Howard Wolfson, who served as a deputy mayor under former Mayor Mike Bloomberg, acknowledged Adams is facing a "difficult moment," but argued mayors can bounce back from low poll numbers if they remain focused and the city improves.

Bloomberg, for example, had low approval ratings in his first term due to a property tax increase, a smoking ban in the city’s bars and restaurants that was initially unpopular, and massive budget cuts.

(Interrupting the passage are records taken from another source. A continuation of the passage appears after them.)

/-- QUERY DEVICE. -/
def deviceResult (s : State) : List Byte :=
  let used := ((gddrRanges s).map (·.len)).sum
  wordBytes [0x11, enabledCores s, enabledTiles s, (regGet s 0x10000).toNat, (regGet s 0x10004).toNat, (regGet s 0x10008).toNat,
    (gddrAlloc s - used) / 2 ^ 20, 64 - sectorCount s, (freeTiles s).length]
def execQueryDevice (f r i : Nat) (s : State) : StepOut :=
  .next (queryRow 1 (fun _ _ => 0) (fun s _ => deviceResult s) f r i s)

/-- QUERY FUNCTION. -/
def functionResult (s : State) (f : Nat) : List Byte :=
  let own := (sectorsOf s f).foldl (fun a p => a ||| 2 ^ p.1) 0
  wordBytes [(regGet s (fnBase f + 0x2500)).toNat, (regGet s (fnBase f + 0x2504)).toNat, (regGet s (fnBase f + 0x2508)).toNat,
    own, own / 2 ^ 32, regFld s (fnBase f) 8 8]
def execQueryFunction (f r i : Nat) (s : State) : StepOut :=
  .next (queryRow 2 (fun _ _ => 0) (fun s d => functionResult s d.fn) f r i s)

/-- Does the function own the sector of a QUERY's target field? -/
def querySector (s : State) (d : Desc) (n : Nat) : Nat :=
  if (getSector s n).map (·.owner) = some d.fn then 0 else stNotOwner
/-- QUERY SECTOR: two tile numbers per word. -/
def sectorResult (s : State) (n : Nat) : List Byte :=
  match getSector s n with
  | none => []
  | some x =>
    let holder := if x.holder then n else (x.shared.find? fun k => ((getSector s k).map (·.holder)).getD false).getD n
    let ts := x.tiles.flatMap (leBytes 2)
    wordBytes [x.owner, x.tiles.length, x.lcores.length, x.lambda, holder] ++ ts ++ List.replicate (ts.length % 4) 0
def execQuerySector (f r i : Nat) (s : State) : StepOut :=
  .next (queryRow 3 (fun s d => querySector s d (bits (ow d.bytes 0xC) 15 0)) (fun s d => sectorResult s (bits (ow d.bytes 0xC) 15 0)) f r i s)

/-- QUERY MODEL. -/
def modelResult (s : State) (f m : Nat) : List Byte :=
  let q := getModel s f m
  if !q.loaded then List.replicate 72 0
  else wordBytes [blobT q.blob, tCountOf q.blob, blobGroups q.blob, if q.confidential then 1 else 0, q.received, q.received / 2 ^ 32] ++ q.hash
def execQueryModel (f r i : Nat) (s : State) : StepOut :=
  .next (queryRow 4 (fun _ d => if 8 ≤ bits (ow d.bytes 0xC) 15 0 then stNotOwner else 0)
    (fun s d => modelResult s d.fn (bits (ow d.bytes 0xC) 15 0)) f r i s)

/-- QUERY BUILTIN. -/
def builtinResult (s : State) (f n p : Nat) : List Byte :=
  wordBytes ((List.range 5).map fun k => (Config.builtinRing (pLogN (getParam s f p).obj) (((getSector s n).map (·.tiles)).getD [])).getD k 0)
def execQueryBuiltin (f r i : Nat) (s : State) : StepOut :=
  .next (queryRow 5
    (fun s d => firstBad [querySector s d (bits (ow d.bytes 0xC) 5 0),
      if (getParam s d.fn (bits (ow d.bytes 0xC) 11 8)).loaded then 0 else stParam])
    (fun s d => builtinResult s d.fn (bits (ow d.bytes 0xC) 5 0) (bits (ow d.bytes 0xC) 11 8)) f r i s)

/-- QUERY IDENTITY (Table 16.4). -/
def identityResult (s : State) : List Byte :=
  let key (k n : Nat) : List Byte := (Config.identityKey k ++ List.replicate n 0).take n
  wordBytes [0x59494431, 2 ^ 16] ++ serialBytes s ++ List.replicate 16 0 ++ key 0 97 ++ List.replicate 31 0 ++ key 1 97 ++
    List.replicate 31 0 ++ key 2 1568 ++ key 3 1952
def execQueryIdentity (f r i : Nat) (s : State) : StepOut :=
  .next (queryRow 7 (fun _ _ => 0) (fun s _ => identityResult s) f r i s)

But his standing improved dramatically over his years in office.

And because the city has ample media outlets that follow the mayor closely, Adams could promote his accomplishments, he added.

"Every mayor goes through a down moment where the polls are bad and the sharks start circling and … people are emboldened to criticize and those moments are often just that," said Wolfson, who now leads education programs for Bllomberg’s philanthropic organization. "People are very quick to write political obituaries, and I think that there are a lot of very successful mayors who had obituaries written for them prematurely, like Mike Bloomberg."

When asked to comment on the mayor’s decreasing popularity, a City Hall spokesman referred POLITICO to comments Adams made on a radio show earlier this month.

“Our fight with the federal government over [the] funding that we need and deserve to handle our asylum seeker crisis and other basic services has reached a breaking point,” the mayor said at the time. “And now, harsh and unfair cuts must be made to the city's budget that I absolutely do not want to make. This is not the budget I want. New Yorkers are angry. I hear it, I see it, I feel it. And you know what? I'm angry, too.”